*** Study material

/-- R346, R348, R349: an item of a ray's work that lies past its nearest hit is dropped; a node gives the ray the children
its box tests admit, nearest first, before the rest of its work; the triangles of a block are tested in order; a ray with
no work left ends: its hit block is written, then its slot is free and its job advances; a paused ray stays.
R361-R364: the splat unit of a die starts its oldest waiting job, and the running job composites every pixel, writes
its counts and advances its gang's timeline. -/
def Obligations.EnginesTraverse : Prop :=
  (∀ (s : State) (cl k : Nat) (y : Ray),
     tfind (tget [] s.rays cl) k = some y → y.old = ⟨[], false⟩ → s.issue.pages = [] → s.issue.eng = .none →
     let q := s.keeping (.ray cl k) y.old
     let ctx : Ctx := ⟨(s.gang y.gang).part, cl * 4, some y.team, none⟩
     let past := fun (a : Word) => !FVal.le (f64.decode a.toNat) (f64.decode y.tcur.toNat)
     let becomes := fun (v : State) (z : Ray) => ∃ t, exec (.rayTraversal cl k) s = .next t ∧ s.SameMemory t ∧
       t = { v.letGo with rays := tset s.rays cl (tset (tget [] s.rays cl) k z) }
     (y.paused ≠ none → exec (.rayTraversal cl k) s = .next s) ∧
     (∀ code w, y.paused = none → y.geom ≠ none → y.ending = some code →
       q.engWrite y.team (y.addr + 0x20) (y.hitBlock code) = .done w →
       ∃ t, exec (.rayTraversal cl k) s = .next t ∧
         t = { w.letGo with
           rays := tset w.rays cl (tdel (tget [] w.rays cl) k)
           teams := tset w.teams y.team { (w.team y.team).engDone (.ray cl k) with
             cands := (w.team y.team).cands.filter fun c => c.record != y.addr }
           gangs := tset w.gangs y.gang { w.gang y.gang with
             rayJobs := (jobsFinish (w.gang y.gang).rayJobs (BitVec.ofNat 64 y.job) (w.gang y.gang).rayTl).1
             rayTl := (jobsFinish (w.gang y.gang).rayJobs (BitVec.ofNat 64 y.job) (w.gang y.gang).rayTl).2 } }) ∧
     (y.paused = none → y.geom ≠ none → y.ending = none →
       (∀ a d rest, (y.stack = .node a d :: rest ∨ y.stack = .block a d :: rest) → past d = true →
         becomes q { y with stack := rest }) ∧
       (∀ a d rest b, y.stack = .node a d :: rest → past d = false → y.log = false → y.replay = false →
         q.engGet ctx .load a 128 = .ok b → boxOk b = true →
         becomes (q.noteRange ctx a 128) { y with stack := (y.visits b).map (childWork b a) ++ rest }) ∧
       (∀ a d rest b, y.stack = .block a d :: rest → past d = false → y.log = false → y.replay = false →
         q.engGet ctx .load a 256 = .ok b → blockOk b = true →
         let z := ({ y with stack := rest } : Ray).testTris b (fieldAt b 0 4) 0 0
         z.2.2 = false → becomes (q.noteRange ctx a 256) z.1) ∧
       (y.stack = [] → y.replay = false → becomes q { y with ending := some y.endCode }))) ∧
  (∀ (s : State) (die : Nat) (j : SplatJob) (r : List SplatJob),
     tget [] s.splats die = j :: r → j ∉ r →
     (j.started = false → (∀ k ∈ r, k.started = false) → (s.part (s.gang j.gang).part).st = .running →
       ∃ t, exec (.splatJobStart die) s = .next t ∧ s.SameMemory t ∧
         t = { s with splats := tset s.splats die ({ j with started := true } :: r) }) ∧
     (∀ raw w v, j.started = true → j.outcome = none → (s.keeping (.splat j.num) j.old).splatRecords j.team j.lists [] = .ok raw →
       let all := (runs 32 raw).map parseSplat
       let good := all.filterMap id
       (j.lists.foldl (fun x l => x.noteRange (x.teamCtx j.team) l.addr (32 * l.count))
         (s.keeping (.splat j.num) j.old)).splatPixels j (good.foldl (fun l x => insertSplat x l) [])
         (fieldAt j.desc 0x20 2 * fieldAt j.desc 0x22 2) 0 = .done w →
       fieldAt j.desc 0x38 8 ≠ 0 →
       w.engWrite j.team (BitVec.ofNat 64 (fieldAt j.desc 0x38 8))
         (natBytes good.length 4 ++ natBytes (all.length - good.length) 4 ++ natBytes 0 4 ++ natBytes 0 4) = .done v →
       ∃ t, exec (.splatJobEnd die) s = .next t ∧
         t = { v.letGo with
           splats := tset v.splats die ((tget [] v.splats die).drop 1)
           teams := tset v.teams j.team ((v.team j.team).engDone (.splat j.num))
           gangs := tset v.gangs j.gang { v.gang j.gang with
             splatJobs := (jobsFinish (v.gang j.gang).splatJobs j.num (v.gang j.gang).splatTl).1
             splatTl := (jobsFinish (v.gang j.gang).splatJobs j.num (v.gang j.gang).splatTl).2 } })) ∧
  (∀ (s : State) (j : SplatJob) (p : Splat) (x y : Nat) (ft : List Byte),
     let at_ := fun (off size : Nat) => BitVec.ofNat 64 (fieldAt j.desc off 8 + (y * fieldAt j.desc 0x34 4 + x) * size)
     let fa := BitVec.ofNat 64 (fieldAt j.desc 0 8) + BitVec.ofNat 64 (32 * p.feat)
     let one : FVal := .fin false 1 0
     let zero : FVal := .fin false 0 0
     let add := fun (a b : FVal) => rdf (FVal.add false a b)
     let mul := fun (a b : FVal) => rdf (FVal.mul a b)
     let dx := add (.fin false (2 * x + 1) (-1)) p.cx.neg
     let dy := add (.fin false (2 * y + 1) (-1)) p.cy.neg
     let q := FVal.add false (FVal.add false (FVal.mul p.qa (FVal.mul dx dx))
       (FVal.mul (.fin false 2 0) (FVal.mul p.qb (FVal.mul dx dy)))) (FVal.mul p.qc (FVal.mul dy dy))
     let α := mul p.opacity (f32.decode (FVal.expBits .rne (FVal.mul (.fin true 1 (-1)) (rdf q))))
     let w := mul α one
     let t := mul one (add one α.neg)
     let cov := add one t.neg
     let f := fun (k : Nat) => f32.decode (fieldAt ft (4 * k) 4)
     let bg := fun (k : Nat) => f32.decode (fieldAt j.desc (0x28 + 4 * k) 4)
     let sum := fun (k : Nat) => rdf (FVal.add false zero (FVal.mul w (f k)))
     let mean := fun (k : Nat) => f32.decode (FVal.divBits f32 .rne (sum k) cov)
     FVal.lt one (f32.decode (fieldAt j.desc 0x24 4)) = false → FVal.le (f32.decode 0x3F7D70A4) α = false →
     FVal.lt α (f32.decode 0x3B808081) = false → FVal.lt zero cov = true →
     s.engGet (s.teamCtx j.team) .load fa 32 = .ok ft →
     s.splatPixel j [p] x y = (((s.noteRange (s.teamCtx j.team) (BitVec.ofNat 64 (fieldAt j.desc 0 8 + 32 * p.feat)) 32).surfWrite
         j.team (at_ 8 8)
         (([0, 1, 2].flatMap fun k => half16 (rdf (FVal.add false (sum k) (FVal.mul t (bg k))))) ++ half16 cov)).andPut fun s1 =>
       (s1.surfWrite j.team (at_ 0x10 4) (natBytes (FVal.divBits f32 .rne (sum 3) cov) 4)).andPut fun s2 =>
         s2.surfWrite j.team (at_ 0x18 4) ([4, 5].flatMap fun k => half16 (mean k))))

******

» What you should do
Going line by line, copy the data above exactly.

» Task solution
/-- R346, R348, R349: an item of a ray's work that lies past its nearest hit is dropped; a node gives the ray the children
its box tests admit, nearest first, before the rest of its work; the triangles of a block are tested in order; a ray with
no work left ends: its hit block is written, then its slot is free and its job advances; a paused ray stays.
R361-R364: the splat unit of a die starts its oldest waiting job, and the running job composites every pixel, writes
its counts and advances its gang's timeline. -/
def Obligations.EnginesTraverse : Prop :=
  (∀ (s : State) (cl k : Nat) (y : Ray),
     tfind (tget [] s.rays cl) k = some y → y.old = ⟨[], false⟩ → s.issue.pages = [] → s.issue.eng = .none →
     let q := s.keeping (.ray cl k) y.old
     let ctx : Ctx := ⟨(s.gang y.gang).part, cl * 4, some y.team, none⟩
     let past := fun (a : Word) => !FVal.le (f64.decode a.toNat) (f64.decode y.tcur.toNat)
     let becomes := fun (v : State) (z : Ray) => ∃ t, exec (.rayTraversal cl k) s = .next t ∧ s.SameMemory t ∧
       t = { v.letGo with rays := tset s.rays cl (tset (tget [] s.rays cl) k z) }
     (y.paused ≠ none → exec (.rayTraversal cl k) s = .next s) ∧
     (∀ code w, y.paused = none → y.geom ≠ none → y.ending = some code →
       q.engWrite y.team (y.addr + 0x20) (y.hitBlock code) = .done w →
       ∃ t, exec (.rayTraversal cl k) s = .next t ∧
         t = { w.letGo with
           rays := tset w.rays cl (tdel (tget [] w.rays cl) k)
           teams := tset w.teams y.team { (w.team y.team).engDone (.ray cl k) with
             cands := (w.team y.team).cands.filter fun c => c.record != y.addr }
           gangs := tset w.gangs y.gang { w.gang y.gang with
             rayJobs := (jobsFinish (w.gang y.gang).rayJobs (BitVec.ofNat 64 y.job) (w.gang y.gang).rayTl).1
             rayTl := (jobsFinish (w.gang y.gang).rayJobs (BitVec.ofNat 64 y.job) (w.gang y.gang).rayTl).2 } }) ∧
     (y.paused = none → y.geom ≠ none → y.ending = none →
       (∀ a d rest, (y.stack = .node a d :: rest ∨ y.stack = .block a d :: rest) → past d = true →
         becomes q { y with stack := rest }) ∧
       (∀ a d rest b, y.stack = .node a d :: rest → past d = false → y.log = false → y.replay = false →
         q.engGet ctx .load a 128 = .ok b → boxOk b = true →
         becomes (q.noteRange ctx a 128) { y with stack := (y.visits b).map (childWork b a) ++ rest }) ∧
       (∀ a d rest b, y.stack = .block a d :: rest → past d = false → y.log = false → y.replay = false →
         q.engGet ctx .load a 256 = .ok b → blockOk b = true →
         let z := ({ y with stack := rest } : Ray).testTris b (fieldAt b 0 4) 0 0
         z.2.2 = false → becomes (q.noteRange ctx a 256) z.1) ∧
       (y.stack = [] → y.replay = false → becomes q { y with ending := some y.endCode }))) ∧
  (∀ (s : State) (die : Nat) (j : SplatJob) (r : List SplatJob),
     tget [] s.splats die = j :: r → j ∉ r →
     (j.started = false → (∀ k ∈ r, k.started = false) → (s.part (s.gang j.gang).part).st = .running →
       ∃ t, exec (.splatJobStart die) s = .next t ∧ s.SameMemory t ∧
         t = { s with splats := tset s.splats die ({ j with started := true } :: r) }) ∧
     (∀ raw w v, j.started = true → j.outcome = none → (s.keeping (.splat j.num) j.old).splatRecords j.team j.lists [] = .ok raw →
       let all := (runs 32 raw).map parseSplat
       let good := all.filterMap id
       (j.lists.foldl (fun x l => x.noteRange (x.teamCtx j.team) l.addr (32 * l.count))
         (s.keeping (.splat j.num) j.old)).splatPixels j (good.foldl (fun l x => insertSplat x l) [])
         (fieldAt j.desc 0x20 2 * fieldAt j.desc 0x22 2) 0 = .done w →
       fieldAt j.desc 0x38 8 ≠ 0 →
       w.engWrite j.team (BitVec.ofNat 64 (fieldAt j.desc 0x38 8))
         (natBytes good.length 4 ++ natBytes (all.length - good.length) 4 ++ natBytes 0 4 ++ natBytes 0 4) = .done v →
       ∃ t, exec (.splatJobEnd die) s = .next t ∧
         t = { v.letGo with
           splats := tset v.splats die ((tget [] v.splats die).drop 1)
           teams := tset v.teams j.team ((v.team j.team).engDone (.splat j.num))
           gangs := tset v.gangs j.gang { v.gang j.gang with
             splatJobs := (jobsFinish (v.gang j.gang).splatJobs j.num (v.gang j.gang).splatTl).1
             splatTl := (jobsFinish (v.gang j.gang).splatJobs j.num (v.gang j.gang).splatTl).2 } })) ∧
  (∀ (s : State) (j : SplatJob) (p : Splat) (x y : Nat) (ft : List Byte),
     let at_ := fun (off size : Nat) => BitVec.ofNat 64 (fieldAt j.desc off 8 + (y * fieldAt j.desc 0x34 4 + x) * size)
     let fa := BitVec.ofNat 64 (fieldAt j.desc 0 8) + BitVec.ofNat 64 (32 * p.feat)
     let one : FVal := .fin false 1 0
     let zero : FVal := .fin false 0 0
     let add := fun (a b : FVal) => rdf (FVal.add false a b)
     let mul := fun (a b : FVal) => rdf (FVal.mul a b)
     let dx := add (.fin false (2 * x + 1) (-1)) p.cx.neg
     let dy := add (.fin false (2 * y + 1) (-1)) p.cy.neg
     let q := FVal.add false (FVal.add false (FVal.mul p.qa (FVal.mul dx dx))
       (FVal.mul (.fin false 2 0) (FVal.mul p.qb (FVal.mul dx dy)))) (FVal.mul p.qc (FVal.mul dy dy))
     let α := mul p.opacity (f32.decode (FVal.expBits .rne (FVal.mul (.fin true 1 (-1)) (rdf q))))
     let w := mul α one
     let t := mul one (add one α.neg)
     let cov := add one t.neg
     let f := fun (k : Nat) => f32.decode (fieldAt ft (4 * k) 4)
     let bg := fun (k : Nat) => f32.decode (fieldAt j.desc (0x28 + 4 * k) 4)
     let sum := fun (k : Nat) => rdf (FVal.add false zero (FVal.mul w (f k)))
     let mean := fun (k : Nat) => f32.decode (FVal.divBits f32 .rne (sum k) cov)
     FVal.lt one (f32.decode (fieldAt j.desc 0x24 4)) = false → FVal.le (f32.decode 0x3F7D70A4) α = false →
     FVal.lt α (f32.decode 0x3B808081) = false → FVal.lt zero cov = true →
     s.engGet (s.teamCtx j.team) .load fa 32 = .ok ft →
     s.splatPixel j [p] x y = (((s.noteRange (s.teamCtx j.team) (BitVec.ofNat 64 (fieldAt j.desc 0 8 + 32 * p.feat)) 32).surfWrite
         j.team (at_ 8 8)
         (([0, 1, 2].flatMap fun k => half16 (rdf (FVal.add false (sum k) (FVal.mul t (bg k))))) ++ half16 cov)).andPut fun s1 =>
       (s1.surfWrite j.team (at_ 0x10 4) (natBytes (FVal.divBits f32 .rne (sum 3) cov) 4)).andPut fun s2 =>
         s2.surfWrite j.team (at_ 0x18 4) ([4, 5].flatMap fun k => half16 (mean k))))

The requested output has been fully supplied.